Abstract

Trimethoprim-sulfamethoxazole (TMP-SMX) is the drug of choice for anti-Pneumocystis jirovecii pneumonia (PJP) prophylaxis in kidney transplant recipients (KTR). Post-transplant management balances preventing PJP with managing TMP-SMX-related adverse effects. TMP-SMX dose reduction addresses adverse effects but its implications to incident PJP are unclear. The approach to using TMP-SMX is highly variable; in the first post-transplant year TMP-SMX dosing regimens range from one double-strength tablet daily to one single-strength tablet on alternate days. We performed a retrospective review of all patients transplanted at our institution between 2011 and 2015 prescribed daily single strength TMP-SMX for twelve months post-transplantation as PJP prophylaxis. Actual TMP-SMX dose and duration, adverse effects including hyperkalemia and leukopenia, number of dose reductions and the corresponding reasons, and PJP events were captured. Multivariate logistic regression analysis for risk factors associated with each reason for dose reduction was performed. Of 438 KTR transplanted during the pre-specified period, 233 KTR (53%) maintained daily TMP-SMX and 205 KTR (47%) sustained ≥ 1 dose reduction, with the point prevalence of a reduced dose regimen being between 18-25% over the course of the first post-transplant year. Median duration for daily TMP-SMX was 8.45/12 months, contributing 4137 patient-months daily TMP-SMX and 1110 patient-months with a reduced dose. PJP did not occur in any patients. There were 84 documented dose reductions for hyperkalemia and 102 for leukopenia, with 12 and 7 patients requiring TMP-SMX cessation. In multivariate analysis, a living donor transplant protected against hyperkalemia (Odds Ratio 0.46, 95% CI 0.26-0.83, p<0.01) while acute rejection was a risk factor for leukopenia (Odds Ratio 3.31, 95% CI 1.39-7.90, p=0.006).

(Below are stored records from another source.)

/-- Another package, a UALink peer and the host write local HBM as one write of the coherence order, and read it without changing
it; the host receives the bytes, or Unsupported Request before READY, and a peer's request takes the flits that its lane has brought in (R39, R197, R231, R244, R439, R440).
Another package's AMO and CAS apply their operation to the word in one step, a CAS counting for its context. While its bank is reserved for
another row, its page moves or its word is reserved such an access waits, and one of a package while the module is held (R231, R275, R406, R448). The HBM controllers: a reserved bank is precharged and reopened by a refresh and force-closed with a STREAM_TIMEOUT record (R276; its KIND 8 and address are the model's reading, log 65, and that a refresh counts an activation log 102), a
queued write drains (R277), a third failed replay degrades the pseudo-channel (R279; a successful one has no effect that software sees, log 76), a row at its activation threshold waits for the
refresh management of its neighbours, with which its counter starts again, and a corrupted counter counts as at threshold (R280). An
uncorrectable unit is marked and logged, a corrected one logged (R281). -/
def Obligations.ControllerEvents : Prop :=
  (∀ s a n ln l (v : BitVec 128), n ≤ 16 → a + n ≤ 2 ^ 39 →
    let ls := (upto n).map (fun i => Loc.hbm (a + i))
    rowsHeld s.m ls = false → locsMoving s.m ls = false →
    (heldByResv s.m (18 * 16384) ls = false →
      let k := max 1 ((n + 15) / 16)
      let t := { s with m := storeLocs s.m ls (bytesOf v.toNat n) }
      (tfind ln s.m.fab.rx = some l → k ≤ l.came → s.m.host.phase ≠ 0 → exec (.peerRequest ⟨a, n, .write v, ln⟩) s
        = .next { s with m := storeLocs { s.m with fab.rx := tset ln { l with came := l.came - k } s.m.fab.rx } ls (bytesOf v.toNat n) })
      ∧ (s.m.host.ports ≠ 0 → s.m.host.phase ≠ 0 → exec (.ualinkPeerAccess ⟨a, n, .write v, ln⟩) s = .next t)
      ∧ (s.m.host.phase = 7 → exec (.hostMemoryAccess ⟨a, n, .write v, ln⟩) s = .next t))
    ∧ (tfind ln s.m.fab.rx = some l → 1 ≤ l.came → s.m.host.phase ≠ 0 → exec (.peerRequest ⟨a, n, .read, ln⟩) s
      = .next { s with m.fab.rx := tset ln { l with came := l.came - 1 } s.m.fab.rx })
    ∧ exec (.ualinkPeerAccess ⟨a, n, .read, ln⟩) s = .next s
    ∧ (s.m.host.phase = 7 → ls.any (fun l => (locFault s.m .idle l).isSome) = false → exec (.hostMemoryAccess ⟨a, n, .read, ln⟩) s
      = .next { s with m.host.bar2 := .data n (memRead s.m.mem.hbm a n) })
    ∧ (s.m.host.phase ≠ 7 → exec (.hostMemoryAccess ⟨a, n, .read, ln⟩) s = .next { s with m.host.bar2 := .unsupported }
      ∧ exec (.hostMemoryAccess ⟨a, n, .write v, ln⟩) s = .next s))
  ∧ (∀ s acc, outsideWaits s.m acc = true ∨ s.m.host.phase = 0 ∨ tfind acc.lane s.m.fab.rx = none → exec (.peerRequest acc) s = .next s)
  ∧ (∀ s a op (b : BitVec 64) ln l, let n := AmoOp.bytes op
    let ls := (upto n).map (fun i => Loc.hbm (a + i))
    a % n = 0 → a + n ≤ 2 ^ 39 → outsideWaits s.m ⟨a, n, .amo op b, ln⟩ = false → ls.any (fun l => (locFault s.m .idle l).isSome) = false →
    tfind ln s.m.fab.rx = some l → 1 ≤ l.came → s.m.host.phase ≠ 0 →
    let m0 := { s.m with fab.rx := tset ln { l with came := l.came - 1 } s.m.fab.rx }
    exec (.peerRequest ⟨a, n, .amo op b, ln⟩) s
      = .next { s with m := writeLocs m0 ls (bytesOf (amoNew op (memRead s.m.mem.hbm a n) (b.toNat % 256 ^ n)) n) })
  ∧ (∀ s a n ctx (old new : BitVec 64) ln l, (n = 4 ∨ n = 8) → a % n = 0 → a + n ≤ 2 ^ 39 →
    let ls := (upto n).map (fun i => Loc.hbm (a + i))
    outsideWaits s.m ⟨a, n, .cas ctx old new, ln⟩ = false → ls.any (fun l => (locFault s.m .idle l).isSome) = false →
    tfind ln s.m.fab.rx = some l → 1 ≤ l.came → s.m.host.phase ≠ 0 →
    let ok := memRead s.m.mem.hbm a n == old.toNat % 256 ^ n
    let m0 := { s.m with fab.rx := tset ln { l with came := l.came - 1 } s.m.fab.rx }
    let m1 := casCount m0 (20 * 16384 + ctx) (a * 16 + n) ok
    exec (.peerRequest ⟨a, n, .cas ctx old new, ln⟩) s
      = .next { s with m := if ok then writeLocs m1 ls (bytesOf (new.toNat % 256 ^ n) n) else m1 })
  ∧ ((∀ (s : State) row x, s.m.mem.rows.find? (fun y => y.row == row) = some x → logRoom s.m x.past = false → exec (.forceClose row) s = .next s)
  ∧ (∀ (s : State) row x, s.m.mem.rows.find? (fun y => y.row == row) = some x → logRoom s.m x.past = true →
    let m1 := { s.m with
      mem.rows := s.m.mem.rows.filter (fun y => y.row != row)
      mem.forced := s.m.mem.forced ++ [(row, x.holder)]
      mem.rowAct := tset row (tget 0 row s.m.mem.rowAct + 1) s.m.mem.rowAct }
    let detail := row / 2 ^ 40 % 8 + Config.rowChannel row % 64 * 16
    let fr : FRec := ⟨BitVec.ofNat 128 (originAct x.holder x.act 0x0B detail), true, row % 2 ^ 40 * 8192 + row / 2 ^ 40 % 8 * 256, 8, 0x0B, 0, 0⟩
    exec (.forceClose row) s = .next { s with m := faultRec m1 x.past .idle fr })
  ∧ (∀ s row, s.m.mem.rows.any (fun x => x.row == row) = true → ∃ t, exec (.dramRefresh row) s = .next t
      ∧ tget 0 row t.m.mem.rowAct = tget 0 row s.m.mem.rowAct + 1 ∧ t.m.mem.rows = s.m.mem.rows ∧ t.m.mem.hbm = s.m.mem.hbm)
  ∧ (∀ s pc, ∃ t, exec (.writeDrain pc) s = .next t ∧ tget 0 pc t.m.mem.wq = tget 0 pc s.m.mem.wq - 1
      ∧ t.m.mem.drain = (if tget 0 pc s.m.mem.wq ≤ 17 then s.m.mem.drain.erase pc else s.m.mem.drain) ∧ t.m.mem.hbm = s.m.mem.hbm)
  ∧ (∀ s pc, exec (.parityAlert pc false) s = .next s)
  ∧ (∀ (s : State) pc, let m1 := { s.m with
      mem.degraded := if s.m.mem.degraded.contains pc then s.m.mem.degraded else pc :: s.m.mem.degraded
      mem.bruoshLog := s.m.mem.bruoshLog ++ [(0x10000, pc)] }
    (∀ q ∈ s.m.mem.reqs, q.done = true ∨ onChannel m1 pc q = none) → exec (.parityAlert pc true) s = .next { s with m := m1 })
  ∧ (∀ s row, ∃ t, exec (.activationThreshold (.alert row)) s = .next t ∧ row ∈ t.m.mem.alerts
      ∧ (∀ x, x ≠ row → (x ∈ t.m.mem.alerts ↔ x ∈ s.m.mem.alerts)) ∧ t.m.mem.rowAct = s.m.mem.rowAct ∧ t.m.mem.hbm = s.m.mem.hbm)
  ∧ (∀ s row, ∃ t, exec (.activationThreshold (.managed row)) s = .next t ∧ tget 0 row t.m.mem.rowAct = 0 ∧ row ∉ t.m.mem.alerts
      ∧ (∀ x, x ≠ row → tget 0 x t.m.mem.rowAct = tget 0 x s.m.mem.rowAct ∧ (x ∈ t.m.mem.alerts ↔ x ∈ s.m.mem.alerts))
      ∧ t.m.mem.hbm = s.m.mem.hbm)
  ∧ (∀ s row, ∃ t, exec (.activationThreshold (.corrupt row)) s = .next t ∧ tget 0 row t.m.mem.rowAct = 0 ∧ row ∈ t.m.mem.alerts
      ∧ t.m.mem.bruoshLog = s.m.mem.bruoshLog ++ [(0x10002, row)] ∧ t.m.mem.hbm = s.m.mem.hbm)
  ∧ (∀ s u, u < 2 ^ 33 → ∃ t, exec (.backgroundScrub u true) s = .next t ∧ u ∈ t.m.mem.badHbm
      ∧ t.m.mem.bruoshLog = s.m.mem.bruoshLog ++ [(0x10001, u)] ∧ t.m.mem.hbm = s.m.mem.hbm)
  ∧ (∀ s u, u < 2 ^ 33 → exec (.backgroundScrub u false) s = .next { s with m.mem.bruoshLog := s.m.mem.bruoshLog ++ [(0x10003, u)] })
  ∧ (∀ s u x, 2 ^ 33 ≤ u → exec (.backgroundScrub u x) s = .next s))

TMP-SMX dose reduction for adverse effect management is frequent in the first post-transplant year, but PJP fortunately does not occur as a result. Although an alternate-day single strength TMP-SMX dosing regimen seems reasonable, to limit the need for TMP-SMX dose reduction due to adverse effects a prospective clinical trial comparing daily to thrice weekly single strength TMP-SMX in de-novo KTR is justified.